Hex Standoff inserted into baseplate thread failure
Hex Standoff inserted into baseplate thread failure
(OP)
looking for help on how to conduct an analysis with the following scenario:
A 0.25in thick vertical aluminum baseplate (plate a) has 4x tapped thru all #6 holes of spaced out in a rectangle pattern with dimensions of 4.5in width 3.5in height.
Each one of these tapped holes has a hex standoff inserted into the #6 tapped holes at a depth of about .2in.
The standoffs are 6-32 thread 1in long 0.25in hex width stainless steel male / female standoffs from McMaster Carr.
At the female end of these standoffs, there is a second plate (plate b) which is bolted into all four standoffs.
This plate weighs 5lb.
Plate b is secured to the standoffs using 6-32 pan head screws which insert about 0.25 into the standoff threads.
I am trying to figure out how to calculate the max weight plate b can be before the standoffs rip out of the tapped holes.
To me, it seems to be a two part analysis of the bending stress a point load at distance 1in causes and then the thread failure due to this point load.
I tried looking up beams and bending stress but most examples consider beams as a fixed end to the wall.
This lead me to trying to use max bending stress of M*c/I but it did not account for thread rip out.
I also tried looking into tensile strength and shear strength but all these consider the shear force acting on a bolt with a nut on the other end.
Tensile was only in the axial direction. Shear was only shown when two plates were clamped together by the bolt.
Thanks in advance
A 0.25in thick vertical aluminum baseplate (plate a) has 4x tapped thru all #6 holes of spaced out in a rectangle pattern with dimensions of 4.5in width 3.5in height.
Each one of these tapped holes has a hex standoff inserted into the #6 tapped holes at a depth of about .2in.
The standoffs are 6-32 thread 1in long 0.25in hex width stainless steel male / female standoffs from McMaster Carr.
At the female end of these standoffs, there is a second plate (plate b) which is bolted into all four standoffs.
This plate weighs 5lb.
Plate b is secured to the standoffs using 6-32 pan head screws which insert about 0.25 into the standoff threads.
I am trying to figure out how to calculate the max weight plate b can be before the standoffs rip out of the tapped holes.
To me, it seems to be a two part analysis of the bending stress a point load at distance 1in causes and then the thread failure due to this point load.
I tried looking up beams and bending stress but most examples consider beams as a fixed end to the wall.
This lead me to trying to use max bending stress of M*c/I but it did not account for thread rip out.
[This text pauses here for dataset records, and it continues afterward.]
-- ==== Sys2Proof/Machine/LedgerOps.lean ====
section
/-! DEFINITION. Writing ledger entries: the checks that LEDGER_SET and the GRANARY window apply, and the unarming that a change of
static fields causes (14 R333, R336-R338). -/

namespace Sys2Proof.Machine

/-- A context entry's regions as half-open byte ranges (R333). -/
def entrySpans (e : Entry) : List (Nat × Nat) :=
  [(e.dataLine * 512, e.dataLine * 512 + e.dataBytes), (e.scaleLine * 512, e.scaleLine * 512 + e.scaleBytes)]

/-- Do two lists of ranges share a byte? -/
def spansMeet (a b : List (Nat × Nat)) : Bool := a.any fun x => b.any fun y => decide (x.1 < y.2 ∧ y.1 < x.2)

/-- Field limits of an entry (R336, BAD_ARG); a free entry is exempt from the TENANT rule. -/
def State.entryBadArg (s : State) (i : Nat) (x : Entry) : Bool :=
  x.reservedSet
    || (x.kind == 1 && (decide (23 < x.capl) || !posNormalFp32 x.coarse || decide (x.cursor < x.head)
          || decide (x.head + x.cap < x.cursor) || decide (2 ^ 23 - 1 < x.cursor)))
    || (x.kind != 0 && s.entryDomain i != some x.tenant)

/-- Does a context entry's region break R333, leave the windows, or meet another context entry of the domain (R336, BAD_RANGE)? `s`
holds the set as written. -/
def State.spansBad (s : State) (i : Nat) (x : Entry) (ws : List Word) : Bool :=
  let n := s.cfg.nSlice
  let spans := entrySpans x
  spans.any (fun r => decide (r.1 / 512 % n ≠ 0 ∨ (r.2 - r.1) % (512 * n) ≠ 0 ∨ 2 ^ 40 < r.2) || !coveredBy (partWindows ws) r.2 5 r.1)
    || (s.listedEntries [partLedger ws]).any fun j => j != i && (s.entry j).kind == 1 && spansMeet spans (entrySpans (s.entry j))

/-- Does an entry, as written, break a range rule? -/
def State.entryBadRange (s : State) (i : Nat) (x : Entry) : Bool :=
  match x.kind, s.entryDomain i with
  | 1, some d => s.spansBad i x (s.partAt d).words
  | 2, some d =>
    let ws := (s.partAt d).words
    !decide (partFirstPen ws ≤ x.home / 16 ∧ x.home / 16 < partFirstPen ws + partPens ws)
  | _, _ => false

/-- The checks of R336 from BAD_ARG to BAD_RANGE over a set of entries: a Ronno code, 0 when all hold. -/
def State.ledgerCheck (s : State) (ws : List (Nat × Entry)) : Nat :=
  if ws.any (fun x => s.entryBadArg x.1 x.2) then 0x02
  else
    let t := ws.foldl (fun t x => t.setEntry x.1 x.2) s
    if ws.any (fun x => t.entryBadRange x.1 x.2) then 0x07 else 0

/-- Entries of a set whose static fields change. -/
def State.staticChanges (s : State) (ws : List (Nat × Entry)) : List Nat :=
  (ws.filter fun x => decide (x.2.statics ≠ (s.entry x.1).statics)).map Prod.fst

/-- Does a write of an entry update HEAD or CURSOR of a context entry while its domain runs an epoch (R351)? -/
def State.movesSpan (s : State) (i : Nat) (x : Entry) : Bool :=
  let old := s.entry i
  old.kind == 1 && x.kind == 1 && (x.head != old.head || x.cursor != old.cursor)
    && (s.entryDomain i).any fun d => (s.seqAt d).run.isSome

/-- Write one entry, its checkpoint first where the write moves its span (R346, R351). -/
def State.writeEntry (s : State) (i : Nat) (x : Entry) : State := (if s.movesSpan i x then s.checkpoint i else s).setEntry i x

/-- Write a set of entries: a change of static fields unarms every armed bank whose program names the entry (R337). -/
def State.writeEntries (s : State) (ws : List (Nat × Entry)) : State :=
  let ch := s.staticChanges ws
  let t := ws.foldl (fun t x => t.writeEntry x.1 x.2) s
  t.unarmIf fun _ c => ch.any (inRanges c.entries)

end Sys2Proof.Machine
end

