-- ==== Sys2Proof/Certificates/Slice0/Obligations.lean ====
section
/-! DEFINITION. The statements for the provers. Their own terms (`keeps`, `completed`, `aborts`, the invariants) are in Safety. -/

open Sys2Proof Sys2Proof.Machine

/-! ## The queue and the step -/

/-- A step takes the command at the front of the queue and runs it with the rest (the block's form of "a step runs its instruction"). -/
def Obligations.StepRunsTheFrontCommand : Prop :=
  ∀ (c : Instr) (rest : List Instr) (s : State), s.pending = c :: rest → step s = exec c { s with pending := rest }

/-- On an empty queue one CK_V cycle passes where the divided clocks run (the model's choice, notes/assumptions/1; R82, R88): both times count on,
and a response is no longer valid. Where no class O cell waits, nothing else happens before its cycle, and a line whose SP_WR grant is in this
cycle is stored, with no other byte changed (R60). Wherever a command waits for its time and nothing else is due, only the clock, the
response and the gleaner change. -/
def Obligations.IdleStepIsOneCycle : Prop :=
  (∀ (n : Nat) (s : State), s.quiet = true → s.keeps (s.pass n) [.clk, .rp, .gln]) ∧
  ∀ s : State, s.pending = [] → (∀ q ∈ s.ports, q.queue = [] ∧ q.elastic = []) →
    let now := s.clk.rackTime + 1
    let on : Clk := { s.clk with rackTime := now, localTime := s.clk.localTime + 1 }
    (s.clk.dividers = false → step s = .next s) ∧
    (s.clk.dividers = true → (∀ x ∈ s.agenda, now < x.cycle) → ∃ t, step s = .next t ∧ t.clk = on ∧ t.rp = { s.rp with valid := false } ∧
      s.keeps t [.clk, .rp, .gln]) ∧
    (∀ d pos line cells arrival rest, s.clk.dividers = true → s.agenda = ⟨now, d, .store pos line cells arrival⟩ :: rest →
      (∀ x ∈ rest, now < x.cycle) → ∃ t, step s = .next t ∧ t.clk = on ∧ t.agenda = rest ∧ t.sp = s.sp.overlay cells ∧
        (∀ a, (∀ c ∈ cells, c.1 ≠ a) → t.sp.read a = s.sp.read a) ∧ s.keeps t [.clk, .rp, .gln, .sp, .agenda, .seqs])

/-- Every command but DBG_ACCESS answers a next state in every state; DBG_ACCESS is refused exactly where the debug bus would act, whose
behaviour the spec does not describe, and nothing faults. -/
def Obligations.OnlyDebugAccessIsRefused : Prop :=
  ∀ (i : Instr) (s : State), (∃ t, exec i s = .next t) ∨
    ((∃ w, i = .dbgAccess w) ∧ s.aon.debug = .opened ∧ s.aon.power ≠ .off ∧ exec i s = .refused .debugBusNotDescribed)

/-! ## Invariants -/

/-- The reset state meets the invariants. -/
def Obligations.ResetMeetsInvariants : Prop :=
  State.reset.memWf = true ∧ State.reset.shaped = true ∧ State.reset.alarmLine = true

/-- Every step keeps every memory in its canonical form. -/
def Obligations.StepKeepsMemoriesCanonical : Prop :=
  ∀ s t : State, s.memWf = true → step s = .next t → t.memWf = true

/-- Every step keeps the configuration, and as many mailboxes, sequencers, domains, ports, cores and records as it has. -/
def Obligations.StepKeepsConfiguredShape : Prop :=
  ∀ s t : State, s.shaped = true → step s = .next t → t.shaped = true ∧ t.cfg = s.cfg

/-- ALARM_N is low exactly while a fatal alarm bit is set, and every step keeps it so (R57). -/
def Obligations.StepKeepsAlarmLine : Prop :=
  ∀ s t : State, s.alarmLine = true → step s = .next t → t.alarmLine = true

/-- What reset leaves (R92, R93, R96, R111, R311, R402, R439, R444): the values that the spec states. -/
def Obligations.ResetLeavesStatedValues : Prop :=
  State.reset.aon.power = .standby ∧ State.reset.aon.debug = .closed ∧ State.reset.aon.secLock = false ∧ State.reset.aon.fatal = 0 ∧
    State.reset.aon.resetCause = .powerOn ∧ State.reset.dark ∧ State.reset.win.unlocked = [] ∧ State.reset.coup.owner = 0xF ∧
    (∀ d, d < 8 → (State.reset.domAt d).state = .idle) ∧ State.reset.gln.thermLimits = 0x7364 ∧ State.reset.win.ceLimit = 0x10 ∧
    (∀ p, p < 43 → (State.reset.portAt p).ctl = 1) ∧ State.reset.coll.logicalId = 0xFFFF ∧
    (∀ m, m < 16 → (State.reset.mbxAt m).entries = 16 ∧ (State.reset.mbxAt m).owner = if m < 2 then 8 else 0xF)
I also tried looking into tensile strength and shear strength but all these consider the shear force acting on a bolt with a nut on the other end.
Tensile was only in the axial direction. Shear was only shown when two plates were clamped together by the bolt.
Thanks in advance
RE: Hex Standoff inserted into baseplate thread failure
The minor diameter is about 0.11 inches and the hex has a, roughly, 0.125 inch distance from center to prying edge; then you have an 8:1 mechanical advantage from the length of the standoff. The flats are 0.25 apart, but there is usually a chamfer that reduces the distance to the pivot even more so I expect an even higher ratio, 10:1 is easy to get to.
The split between resistance by pure bending on the 0.11 diameter neck and the tension load from the 8:1 prying depends on how embedment takes place at the pivot. This will change dramatically with relative hardness.
Because this interaction is difficult to determine, it's faster just to get a selection of standoffs and drill and tap the same alloy and temper of aluminum plate. I expect you will find out more about the situation than you expect.
Note that the same issue occurs at the female end of the standoffs except that, because there isn't so much continuity through the screw, it will mainly be prying over bending at the start eventually transitioning to bending. To determine the total effect, duplicate the intended use and test it.
Just an estimate, but unless this item is going to be attached to a concrete building that is not in an earthquake zone, those are very tiny screws for this amount of weight.